Clean and provvisory code base for USKI pre-training described in "Learning from Wrong Predictions in Low-Resource Neural Machine Translation" presented at LREC-COLING 2024.
- python >= 3.7
- torch
The dataset Uzbek-English translation dataset is selected as an example.
USKI Pre-training
python3.7 train_USKI.py --selected_model transformer --N 3 \
--dropout 0.15 --seed 1234 --num_epochs 300 \
--max_len 250 --min_len 2 \
--d_model 128 \
--sched_type noam --warmup_steps 400 \
--batch_size 2048 --num_accum 2 \
--pretrain_batch_size 128 --pretrain_num_accum 2 \
--num_pretrain_iter 42000 \
--eval_beam_size 4 \
--eval_batch_size 32 \
--save_path ./github_ignore_material/saves/ \
--language uz-en_4000 --num_gpus 1 \
--ddp_sync_port 12139 &> output.txt &
Training without USKI
python3.7 train.py \
--selected_model transformer --N 3 \
--dropout 0.15 --seed 1234 --num_epochs 300 \
--max_len 200 --min_len 2 \
--d_model 128 \
--sched_type noam --warmup_steps 400 \
--batch_size 2048 --num_accum 2 \
--eval_beam_size 4 \
--eval_batch_size 32 \
--save_path ./github_ignore_material/saves/ \
--language uz-en_4000 --num_gpus 1 \
--ddp_sync_port 12139 &> NORMAL_output.txt &
Evaluation is based on SacreBLEU and it is automatically handled.

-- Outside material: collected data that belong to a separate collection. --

/-- What a TE or VE operation writes when it completes, worked out from the operands read at its start. -/
structure EngineResult where
  /-- Local-memory writes, as (byte address, bytes). -/
  writes : List (Nat × List Byte) := []
  /-- The new contents of the accumulator sets that the operation writes. -/
  sets : List (Nat × SMap Nat) := []
  /-- The attention state, when the operation changes it. -/
  attn : Option (SMap RowState × Nat) := none
  /-- The ancestor sets that an INIT_STEP forms (R204). -/
  anc : Option (SMap Nat) := none
  /-- Events counted per core (R178). -/
  nans : Nat := 0
  infs : Nat := 0
  sats : Nat := 0
  /-- 0x060B events of a FINISH (R203). -/
  incomplete : Nat := 0
  /-- ACCEPT's result word, and the scalar register it goes to (R205). -/
  reg : Option (Nat × Nat) := none
  /-- The operands' formats and scales make an integer path (R360). -/
  intPath : Bool := false
  /-- What local memory held at the operation's start (R135). -/
  before : SMap Byte := []
  /-- Stochastic rounding was allowed at its start (R176). -/
  allowed : Bool := true
deriving DecidableEq, Repr

/-- An accumulator chain of a set (R356 to R358, R409): whether its operations are replayed, whether as a spot replay,
and its transform. -/
structure Chain where
  replayed : Bool := false
  spot : Bool := false
  transform : Nat := 0
deriving DecidableEq, Repr

/-- A TE operation under way; `replay` is its transform when it is replayed. -/
structure TeRun where
  op : TeOp
  result : EngineResult
  replay : Option Chain := none
deriving DecidableEq, Repr

/-- How a TE stands with its load-step hint (R462). -/
inductive TeHint where
  /-- Not counted busy. -/
  | idle
  /-- Counted in the level, its lead time running. -/
  | waiting
  /-- It may start. -/
  | ready
deriving DecidableEq, Repr

/-- A VE operation in a core's queue: its OP, DONE fields, 111 operand bits and the word's IMM. -/
structure VeOp where
  op : Nat
  done : Option Nat
  operands : Nat
  imm : Nat
deriving DecidableEq, Repr

/-- A scalar load or store whose bank access is under way (R139). -/
structure ScalarAccess where
  load : Bool
  rd : Nat
  addr : Nat
  value : Nat
deriving DecidableEq, Repr

/-- A DMA descriptor (Table 5-12). Spaces: 0 LOCAL, 1 CORE, 2 DEVICE, 3 REMOTE. -/
structure Desc where
  src : Nat := 0
  dst : Nat := 0
  rowBytes : Nat := 0
  rows : Nat := 0
  srcStride : Nat := 0
  dstStride : Nat := 0
  srcSpace : Nat := 0
  dstSpace : Nat := 0
  srcUnit : Nat := 0
  dstUnit : Nat := 0
  allocate : Bool := false
deriving DecidableEq, Repr

/-- A transaction in flight (R141): its addresses and length, the data once read, and where it stands. -/
structure InFlight where
  src : Nat
  dst : Nat
  len : Nat
  /-- The last transaction of its operation. -/
  last : Bool
  data : List Byte := []
  /-- Poisoned granules of the data, counted from its start. -/
  bad : List Nat := []
  /-- The data has been read. -/
  arrived : Bool := false
  /-- The write of the data has been issued. -/
  writing : Bool := false
  /-- The tag of the chip-link request that carries the write. -/
  tag : Option Nat := none
  /-- The order of issue at the core's port (R222), the priority and the deadline field it was issued with (R251, R252). -/
  no : Nat := 0
  prio : Nat := 0
  deadline : Nat := 0
deriving DecidableEq, Repr

/-- Where a page walk stands (R191, R193). -/
inductive WalkPhase where
  /-- Judged; its first attempt has not begun. -/
  | ready
  /-- A READ attempt has copied its frames under the even GEN given. -/
  | copied (gen : Nat)
  /-- A READ attempt met an odd or a changed GEN. -/
  | retry
  /-- An APPEND or REFILL has written its slots and has to publish. -/
  | written
  /-- Only its result is to be written. -/
  | done
deriving DecidableEq, Repr

/-- A page walk under way (Table 7-6). -/
structure Walk where
  phase : WalkPhase := .ready
  desc : Nat := 0
  seq : Nat := 0
  layer : Nat := 0
  mode : Nat := 0
  pos0 : Nat := 0
  count : Nat := 0
  frames : Nat := 0
  format : Nat := 0
  frameBase : Nat := 0
  srcElem : Nat := 0
  srcScale : Nat := 0
  srcTile : Nat := 0
  /-- The bundle counter at the start of the walk. -/
  bundle : Nat := 0
  attempts : Nat := 0
  status : Code := 0
  /-- RES_FRAMES, RES_FLAGS, RES_LENGTH, RES_GEN and RES_SLOTS as they will be written. -/
  resFrames : Nat := 0
  resFlags : Nat := 0
  resLength : Nat := 0
  resGen : Nat := 0
  resSlots : Nat := 0
  /-- Some frame was delivered RECOMPUTE. -/
  missing : Bool := false
  /-- New page entries to publish: page index and entry word. -/
  news : List (Nat × Nat) := []
  /-- Its transactions that have not been issued (R192). -/
  todo : List InFlight := []
deriving DecidableEq, Repr

/-- Where a DE operation stands. -/
inductive DePhase where
  | queued | running | walking
deriving DecidableEq, Repr

/-- A DE operation of a channel (Table 5-11). -/
structure DeOp where
  op : Nat
  done : Option Nat
  operands : Nat
  phase : DePhase := .queued
  desc : Desc := {}
  /-- The next transaction: its row, and the bytes of the row already issued. -/
  row : Nat := 0
  off : Nat := 0
  flights : List InFlight := []
  walk : Option Walk := none
  /-- The bundle counter and the address of the bundle that issued it (R22). -/
  bundle : Nat := 0
  addr : Nat := 0
deriving DecidableEq, Repr

/-- A transfer open at an inbound endpoint (R438). -/
structure OpenTransfer where
  /-- The device it comes from; 64 for the guest. -/
  dev : Nat
  core : Nat
  chan : Nat
  channel : Nat
  /-- A write of it fell outside the window: the rest of it is dropped (R152). -/
  dropped : Bool := false
deriving DecidableEq, Repr

/-- A write that waits at an inbound endpoint while its core runs a self-test slice (R367). -/
structure EpWrite where
  ep : Nat
  off : Nat
  data : List Byte
  bad : List Nat
  last : Bool
  sem : Nat
deriving DecidableEq, Repr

Tune the arguments "batch size", "num_accum", "pretrain_batch_size" and "pretrain_num_accum"
according to the available computational resources. They refer to the batch size
in the standard training and during the USKI pre-training.

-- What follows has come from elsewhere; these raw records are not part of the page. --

-- ==== Sys2Proof/Machine/MemoryCmds.lean ====
section
/-!
DEFINITION. The commands of the memory system (chapter 8): regulated accesses, the BAR4 aperture, atomic operations,
refresh and row disturbance, retraining, the patrol scrubber, zeroisation and regulation windows.
-/

namespace Sys2Proof.Machine

/-! ### Row disturbance (R238, R239) -/

/-- The oldest row at its threshold (its count is cleared): its neighbours are refreshed, which only time shows, the event
is logged, and the port is throttled in the stack unless its class is RT or MG. -/
def Device.rowDisturb (d : Device) : Device :=
  match d.mem.disturbed with
  | [] => d
  | (_, port, a, n) :: rest =>
    let s := (d.locate a).stack
    let d1 := (((d.onMem fun m => { m with disturbed := rest }).bump
      (Reg.STACK_ROW_DISTURB_EVENTS s)).logMem St.DRAM_ROW_DISTURB port a (n / 16))
    let cls := d.rd (Reg.PORT_CLASS port)
    if cls = 0 ∨ cls = 3 ∨ 78 < port then d1
    else d1.onPort port fun m =>
      { m with throttled := s :: m.throttled.filter (· != s), throttles := satTo 32 (m.throttles + 1) }.note flagRow

/-! ### Regulated accesses -/

/-- Put the answer of an access on the port. -/
def Device.answer (d : Device) (port : Nat) (a : MemAnswer) : Device := d.onPort port fun m => { m with answer := a }

/-- A transaction of a master port that is issued: served, counted and answered. -/
def Device.serve (d : Device) (port a n : Nat) (write : Option (List Byte)) (poison alloc : Bool) (e : MemEnv) : Device :=
  let prio := d.priority port
  let d1 := d.issued port n
  match write with
  | some bytes =>
    let w := d1.memWrite port a bytes (if poison then List.range (bytes.length / 32 + 1) else []) alloc e
    w.1.answer port { code := w.2, priority := prio }
  | none =>
    let r := d1.memRead port a n alloc e
    r.dev.answer port { data := r.data, poison := r.bad != [], code := r.code, priority := prio }

/-- The buffer level that an access finds raises or lowers panic first (R253). -/
def Device.atLevel (d : Device) (port : Nat) (e : MemEnv) : Device :=
  match e.level with
  | some l => d.panicLevel port l.val
  | none => d

/-- A request waits at its issue point: for a zeroisation (R233), or for its port's next window (R249). -/
def Device.portWaits (d : Device) (port a n : Nat) (e : MemEnv) : Bool :=
  (d.atLevel port e).zeroWait a n || ((d.atLevel port e).mport port).exhaustedNow

/-- A request at a master port's issue point (R233, R249): it waits for a zeroisation, or stops at its budget, or is
issued. -/
def Device.portAccess (d : Device) (port a n : Nat) (write : Option (List Byte)) (poison alloc : Bool) (e : MemEnv) : Device :=
  let d1 := d.atLevel port e
  if d1.zeroWait a n then d1
  else if (d1.mport port).exhaustedNow then d1.budgetStop port
  else d1.serve port a n write poison alloc e

/-- FLOOR_CACHE_ACCESS (R221). -/
def execFloorCacheAccess (port : Fin 79) (addr : BitVec 64) (len : Fin 4097) (write : Option (List Byte)) (poison alloc : Bool)
    (env : MemEnv) (s : State) : Host.Outcome State Fault Refusal :=
  s.run fun d => d.portAccess port addr.toNat len write poison alloc env

/-- BAR4_ACCESS (R220, Table 8-2): a read answered with an error is a Completer Abort, a write answered with one is
dropped. Functions 1 and 2 read 0 there, and each of their writes is a privilege drop (R50). Other requesters have no
BAR4. -/
def execBar4Access (req : Requester) (offset : Fin 1073741824) (write : Option (List Byte)) (len : Fin 4097) (env : MemEnv)
    (s : State) : Host.Outcome State Fault Refusal :=
  s.run fun d =>
    if req = .fn1 ∨ req = .fn2 then
      (match write with
        | some _ => (d.bump Reg.PRIV_DROPS).logEv St.DICT_PRIV_DROP req.num
        | none => d.setReq req { d.req req with answer := some 0 })
    else if req ≠ .fn0 then d else
    let d1 := d.portAccess portHost (d.rd Reg.APERTURE_BASE + offset.val) len write false false env
    let a := (d1.mport portHost).answer
    if d.portWaits portHost (d.rd Reg.APERTURE_BASE + offset.val) len env then d1 else
    match write with
    | some _ => d1
    | none => d1.setReq .fn0 { d1.req .fn0 with answer := if a.code = 0 then some (leNat a.data) else none }

/-! ### Atomic operations (R227) -/

/-- The value that an atomic operation stores; a width of `w` bytes, to which the operand is cut. -/
def AtomicOp.apply (o : AtomicOp) (w old v : Nat) : Nat :=
  match o with
  | .add => wrapTo (8 * w) (old + v)
  | .and => Nat.land old (wrapTo (8 * w) v)
  | .or => Nat.lor old (wrapTo (8 * w) v)
  | .min => Nat.min old (wrapTo (8 * w) v)
  | .max => Nat.max old (wrapTo (8 * w) v)
  | .swap => wrapTo (8 * w) v

/-- An atomic operation of `port` on a word of `w` bytes: `f` gives the value to store, none to store nothing. Unaligned
words, and words outside DRAM and the locked ways, are answered with 0x0712. -/
def Device.atomic (d : Device) (port a w : Nat) (e : MemEnv) (f : Nat → Option Nat) : Device :=
  if (63 < port ∧ port ≠ portWarden) ∨ d.zeroWait a w then d
  else if (d.mport port).exhaustedNow then d.budgetStop port else
  let d1 := d.issued port 64
  let refused (d : Device) (c : Code) : Device := (d.logMem c port a).answer port { code := c }
  let c := d.mapCode a
  if a % w ≠ 0 ∨ c = St.MEM_UNMAPPED ∨ c = St.MEM_LOCKED_UNBACKED then refused d1 St.MEM_ATOMIC_INVALID
  else if c ≠ 0 then refused d1 c
  else
    let r := d1.memRead port a w true e
    let old := leNat r.data
    if r.code ≠ 0 then r.dev.answer port { code := r.code, poison := true }
    else
      match f old with
      | none => r.dev.answer port { data := r.data }
      | some v => (r.dev.setMemNat a w v).answer port { data := r.data }

/-- The width of an atomic operation's word in bytes. -/
def atomicWidth (wide : Bool) : Nat := if wide then 8 else 4

/-- ATOMIC_READ (R227). -/
def execAtomicRead (port : Fin 79) (addr : BitVec 64) (acc : AtomicAccess) (s : State) : Host.Outcome State Fault Refusal :=
  s.run fun d => d.atomic port addr.toNat (atomicWidth acc.wide) acc.env (fun _ => none)

/-- ATOMIC_ADD (R227). -/
def execAtomicAdd (port : Fin 79) (addr : BitVec 64) (acc : AtomicAccess) (value : BitVec 64) (s : State) :
    Host.Outcome State Fault Refusal :=
  s.run fun d => d.atomic port addr.toNat (atomicWidth acc.wide) acc.env (fun old => some (AtomicOp.add.apply (atomicWidth acc.wide) old value.toNat))

/-- ATOMIC_AND (R227). -/
def execAtomicAnd (port : Fin 79) (addr : BitVec 64) (acc : AtomicAccess) (value : BitVec 64) (s : State) :
    Host.Outcome State Fault Refusal :=
  s.run fun d => d.atomic port addr.toNat (atomicWidth acc.wide) acc.env (fun old => some (AtomicOp.and.apply (atomicWidth acc.wide) old value.toNat))

/-- ATOMIC_OR (R227). -/
def execAtomicOr (port : Fin 79) (addr : BitVec 64) (acc : AtomicAccess) (value : BitVec 64) (s : State) :
    Host.Outcome State Fault Refusal :=
  s.run fun d => d.atomic port addr.toNat (atomicWidth acc.wide) acc.env (fun old => some (AtomicOp.or.apply (atomicWidth acc.wide) old value.toNat))

/-- ATOMIC_MIN (R227). -/
def execAtomicMin (port : Fin 79) (addr : BitVec 64) (acc : AtomicAccess) (value : BitVec 64) (s : State) :
    Host.Outcome State Fault Refusal :=
  s.run fun d => d.atomic port addr.toNat (atomicWidth acc.wide) acc.env (fun old => some (AtomicOp.min.apply (atomicWidth acc.wide) old value.toNat))

/-- ATOMIC_MAX (R227). -/
def execAtomicMax (port : Fin 79) (addr : BitVec 64) (acc : AtomicAccess) (value : BitVec 64) (s : State) :
    Host.Outcome State Fault Refusal :=
  s.run fun d => d.atomic port addr.toNat (atomicWidth acc.wide) acc.env (fun old => some (AtomicOp.max.apply (atomicWidth acc.wide) old value.toNat))

/-- ATOMIC_SWAP (R227). -/
def execAtomicSwap (port : Fin 79) (addr : BitVec 64) (acc : AtomicAccess) (value : BitVec 64) (s : State) :
    Host.Outcome State Fault Refusal :=
  s.run fun d => d.atomic port addr.toNat (atomicWidth acc.wide) acc.env (fun old => some (AtomicOp.swap.apply (atomicWidth acc.wide) old value.toNat))

/-- ATOMIC_COMPARE_AND_SWAP (R227). -/
def execAtomicCompareAndSwap (port : Fin 79) (addr : BitVec 64) (acc : AtomicAccess) (expected value : BitVec 64) (s : State) :
    Host.Outcome State Fault Refusal :=
  s.run fun d => d.atomic port addr.toNat (atomicWidth acc.wide) acc.env (fun old =>
    if old = wrapTo (8 * atomicWidth acc.wide) expected.toNat then some (wrapTo (8 * atomicWidth acc.wide) value.toNat) else none)

/-! ### Refresh, retraining, scrubbing, zeroisation -/

/-- REFRESH (R235, R238): a per-bank refresh of a row begins its next refresh window. -/
def execRefresh (stack : Fin 8) (channel : Fin 24) (bank : Fin 64) (row : Fin 8192) (s : State) :
    Host.Outcome State Fault Refusal :=
  s.run fun d => d.onMem fun m =>
    { m with activations := SMap.put m.activations (Location.rowKey ⟨stack, channel, bank, row, 0⟩) 0 0 }

/-- TRAIN_STATE values (Table 8-9). -/
def trainUntrained : Nat := 0
def trainTrained : Nat := 1
def trainRestored : Nat := 2
def trainRetraining : Nat := 3
def trainFailed : Nat := 4

/-- Channel `k` (stack · 24 + channel) failed in an earlier iteration and is to be retried (R237). -/
def Device.retryDue (d : Device) (k : Nat) : Bool :=
  SMap.getD d.mem.retrainFails k 0 != 0 && decide (SMap.getD d.mem.retryFrom k 0 ≤ d.mem.elapsed)

/-- A periodic retraining of channel `k` is due: its period has passed, or the stack's temperature has moved (R236). -/
def Device.retrainDue (d : Device) (k : Nat) : Bool :=
  let moved := d.stackTemp (k / 24) - SMap.getD d.mem.trainedTemp k 0
  let delta : Int := d.rd Reg.RETRAIN_TEMP_DELTA_C
  SMap.getD d.mem.retrainFails k 0 == 0 &&
    (decide (SMap.getD d.mem.trainedAt k 0 + d.rd Reg.RETRAIN_PERIOD_MS ≤ d.mem.elapsed) ||
      decide (delta ≤ moved) || decide (moved ≤ -delta))

/-- The channel of stack `s` that the Warden retrains next, where none of the stack retrains: one to be retried first, then
the lowest that is due. -/
def Device.retrainNext (d : Device) (s : Nat) : Device :=
  let all := (List.range 24).map (· + 24 * s)
  if all.any d.mem.retraining.contains then d else
  match (all.find? d.retryDue).or (all.find? d.retrainDue) with
  | some k => (d.onMem fun m => { m with retraining := m.retraining ++ [k] }).wr (Reg.STACK_TRAIN_STATE s) trainRetraining
  | none => d

/-- A retraining ends (R236, R237): the next channel of its stack that is due begins; one that has just failed waits for
the next iteration. -/
def Device.retrained (d : Device) (stack channel : Nat) (ok : Bool) : Device :=
  let k := stack * 24 + channel
  if !d.mem.retraining.contains k then d else
  let fails := SMap.getD d.mem.retrainFails k 0 + 1
  let d1 := (d.onMem fun m =>
    { m with retraining := m.retraining.filter (· != k)
             retrainFails := SMap.put m.retrainFails k (if ok then 0 else fails) 0
             retryFrom := SMap.put m.retryFrom k (if ok then 0 else m.elapsed + 1) 0 }).wr (Reg.STACK_TRAIN_STATE stack) trainTrained
  if ok then
    ((d1.bumpWrap (Reg.STACK_RETRAINS stack)).onMem fun m =>
      { m with trainedAt := SMap.put m.trainedAt k m.elapsed 0
               trainedTemp := SMap.put m.trainedTemp k (d.stackTemp stack) 0 }).retrainNext stack
  else
    let d2 := (d1.bump (Reg.STACK_RETRAIN_FAILS stack)).logEv St.DRAM_RETRAIN_FAIL 0xFE 0 (stack * 2 ^ 29 + channel * 2 ^ 24)
    if 3 ≤ fails then (d2.channelFail stack channel).wr (Reg.STACK_TRAIN_STATE stack) trainFailed
    else d2.retrainNext stack

/-- RETRAINING_COMPLETE (R237). -/
def execRetrainingComplete (stack : Fin 8) (channel : Fin 24) (ok : Bool) (s : State) : Host.Outcome State Fault Refusal :=
  s.run fun d => d.retrained stack channel ok

/-- DRAM_ROW_DISTURB (R238). -/
def execDramRowDisturb (s : State) : Host.Outcome State Fault Refusal := s.run Device.rowDisturb

/-- ROW_THROTTLE_END (R239). -/
def execRowThrottleEnd (port : Fin 79) (stack : Fin 8) (s : State) : Host.Outcome State Fault Refusal :=
  s.run fun d => d.onPort port fun m => { m with throttled := m.throttled.filter (· != stack.val) }

/-- The patrol scrubber reads its next line (R243), sealed lines included. -/
def Device.patrol (d : Device) (f : Option MemFault) : Device :=
  if d.fn .scrub ≠ .on then d else
  let r := d.dramRead 0xFF (64 * d.mem.scrubLine) f
  let next := d.mem.scrubLine + 1
  if 64 * next = dramEnd then (r.1.onMem fun m => { m with scrubLine := 0 }).bumpWrap Reg.SCRUB_PASSES
  else r.1.onMem fun m => { m with scrubLine := next }

/-- PATROL_SCRUB (R243). -/
def execPatrolScrub (fault : Option MemFault) (s : State) : Host.Outcome State Fault Refusal :=
  s.run fun d => d.patrol fault

/-- A range's contents become zeros through the current key; requests to it wait until the end (R233). -/
def Device.zeroise (d : Device) (base size : Nat) : Device :=
  (d.onMem fun m =>
    { m with dram := SMap.keep m.dram (fun a => a < base || base + size ≤ a)
             poison := SMap.keep m.poison (fun l => l * 64 < base || base + size ≤ l * 64)
             zeroing := m.zeroing ++ [(base, size)] }).wr Reg.ZEROISE_BUSY 1

/-- The locked window is zeroed (R225). -/
def Device.zeroLocked (d : Device) : Device :=
  d.onMem fun m => { m with locked := [], poison := SMap.keep m.poison (fun l => l * 64 < lockedBase) }

/-- The oldest zeroisation completes. -/
def Device.zeroiseDone (d : Device) : Device :=
  match d.mem.zeroing with
  | [] => d
  | _ :: rest =>
    let d1 := d.onMem fun m => { m with zeroing := rest }
    if rest = [] then d1.wr Reg.ZEROISE_BUSY 0 else d1

end Sys2Proof.Machine
end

Visualization is provided on temrinal, results can be monitored in the files NORMAL_output.txt
and NORMAL_output.txt
.
If you find this repository useful, please consider citing (no obligation):
@inproceedings{hu2024learning,
title={Learning from Wrong Predictions in Low-Resource Neural Machine Translation},
author={Hu, Jia Cheng and Cavicchioli, Roberto and Berardinelli, Giulia and Capotondi, Alessandro},
booktitle={Proceedings of the 2024 Joint International Conference on Computational Linguistics, Language Resources and Evaluation (LREC-COLING 2024)},
pages={10263--10273},
year={2024}
}
We thank the contributors of the OPUS Corpus which provided
the Uzbek-English dataset.
We also adopted the BPE tokenization algorithm.